Final answer:
The given sequence {xn} with terms (0, ..., 0, √n, √n, 0, 0, ...) does not converge weakly in ℓ¹ because the terms grow without bound (√n), which prevents stabilization required for weak convergence, and the sequence is not bounded in the ℓ¹ norm.
Step-by-step explanation:
The question posed involves examining the convergence of a sequence in ℓ¹ (the space of absolutely summable sequences). Specifically, it asks whether the sequence {xn}[infinity] n=1 with xn represented as (0, ..., 0, √n, √n, 0, 0, ...) converges weakly in ℓ¹. In ℓ¹, a sequence {xn} is said to converge weakly to some element x if for every bounded linear functional f on ℓ¹, the limit of f(xn) as n goes to infinity equals f(x).

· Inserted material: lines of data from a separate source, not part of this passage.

-- ==== Sys2Proof/Machine/Engine.lean ====
section
/-! DEFINITION. The engines (chapter 08): coding of a staged window, bales closed and cancelled, the verifier's rewrite, flushes, the
decoder test port. -/

namespace Sys2Proof.Machine

/-! ### Jobs (R160–R163, R106, R107) -/

/-- A feature record (R107). -/
def featRecord (named k : Nat) (p : Peak) : List Byte :=
  leBytes 8 (p.energy % 0x40000 + (p.fine % 0x400) * 2 ^ 18 + uns ((p.n / 2 : Nat) - (named : Int)) 9 * 2 ^ 28
    + (k % 64) * 2 ^ 37 + b2n p.pu * 2 ^ 43 + b2n p.sat * 2 ^ 44 + b2n p.bnd * 2 ^ 45 + b2n p.err * 2 ^ 46 + b2n p.swap * 2 ^ 47)

/-- Marks the jobs of one queue: CONT on all but the first, LAST on the last (R156, R157). The raw bales of an accept count as of one type
also after a fallback has made one of them type 1 (DESIGN CHOICE, log entry 75; R173 keeps the CONT of the rewritten bale). -/
def markJobs (l : List Job) : List Job :=
  mapIdxN (fun i j => { j with cont := decide (0 < i), last := decide (i + 1 = l.length) }) l

/-- At least one list. -/
def orEmpty {α : Type} (l : List (List α)) : List (List α) := if l.isEmpty then [[]] else l

/-- The coding settings of an entry on seam i (R169). -/
def cfgOf (e : Entry) (i : Nat) : CodeCfg := codeCfg (regsGet e.cfg (0x34 + i) 0x040)

/-- Samples per channel of an entry. -/
def widthOf (e : Entry) : Nat := e.pre + e.post

/-- The coded form of an image for an entry. -/
def codeImage (e : Entry) (i : Nat) (flushes : List Nat) (image : List Byte) : List Byte :=
  deflate (cfgOf e i) (widthOf e) flushes image

/-- The raw jobs of a staged window (R161). -/
def rawJobs (e : Entry) (i : Nat) (w : Window) : List Job :=
  if rawEn e.cfg false i then
    let c := cfgOf e i
    let groups := orEmpty (chunksOf (rawCount c.baleIn (widthOf e)) w.words.length w.words)
    markJobs (groups.map (fun g =>
      let image := rawImage (maskOf (g.map (·.1))) (maskOf w.kept) e.pre e.post c.plane c.chBlocks (g.map (·.2))
      { image := image, coded := codeImage e i [] image, ecc := g.any (fun p => w.ecc.contains p.1) }))
  else []

/-- The feature jobs of a staged window (R106). -/
def featJobs (e : Entry) (i : Nat) (w : Window) : List Job :=
  if featEn e.cfg false i then
    markJobs ((orEmpty (chunksOf 4096 w.feats.length w.feats)).map (fun g =>
      { coded := g.flatMap (fun p => featRecord e.named p.1 p.2), ecc := g.any (fun p => p.2.err) }))
  else []

/-! ### The test port's job (R176, R177) -/

/-- What the running test job produces: its input is inflated under CMP_EN (R176), with TP_LEN, CMP_EN, TP_EXP_LEN and TP_EXP_CRC as they
stand at its end (DESIGN CHOICE, log entry 76). -/
def tpResult (i : Nat) (s : State) : JobEnd :=
  let p := 0x34 + i
  inflateJob (ramBytes 0 (getSeam s i).tp.inp 0 (regF s p 0x084 0 14))
    (if regF s p 0x080 1 1 = 1 then some (regF s p 0x088 0 16, regAt s p 0x08C) else none)

/-- The registers of the port hold the output `out`. -/
def tpShow (out : List Byte) (err pos : Nat) (t : TestPort) : TestPort :=
  { t with running := false, done := true, err := err, outLen := out.length, outCrc := crc32 out, errPos := pos, out := out.take 4096 }

/-- The engine starts a bale: a running test job ends aborted, with what it has produced so far, whose length the spec does not give
(R177; a free value, log entry 56). -/
def tpAbort (i : Nat) (s : State) : State :=
  if (getSeam s i).tp.running then
    let out := (tpResult i s).out
    let n := (Config.tpProduced (6 * s.pw.cc + i)).toNat % (out.length + 1)
    count (0x34 + i) 1 (modSeam i (fun x => { x with tp := { tpShow (out.take n) 0 0 x.tp with aborted := true } }) s)
  else s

However, the given sequence does not converge weakly in ℓ¹. The reason is that for any typical bounded linear functional on ℓ¹, which acts by summing the product of the sequence elements with a fixed sequence from the dual space, the sequence will contain terms that grow without bound (√n). This growing term implies that the linear functional applied to these sequences will also not stabilize at a finite limit, which is a requirement for weak convergence.
Furthermore, for the weak convergence in ℓ¹, the sequence would need to be bounded in the ℓ¹ norm, which it is not due to the √n term. Therefore, the given sequence does not converge weakly in ℓ¹.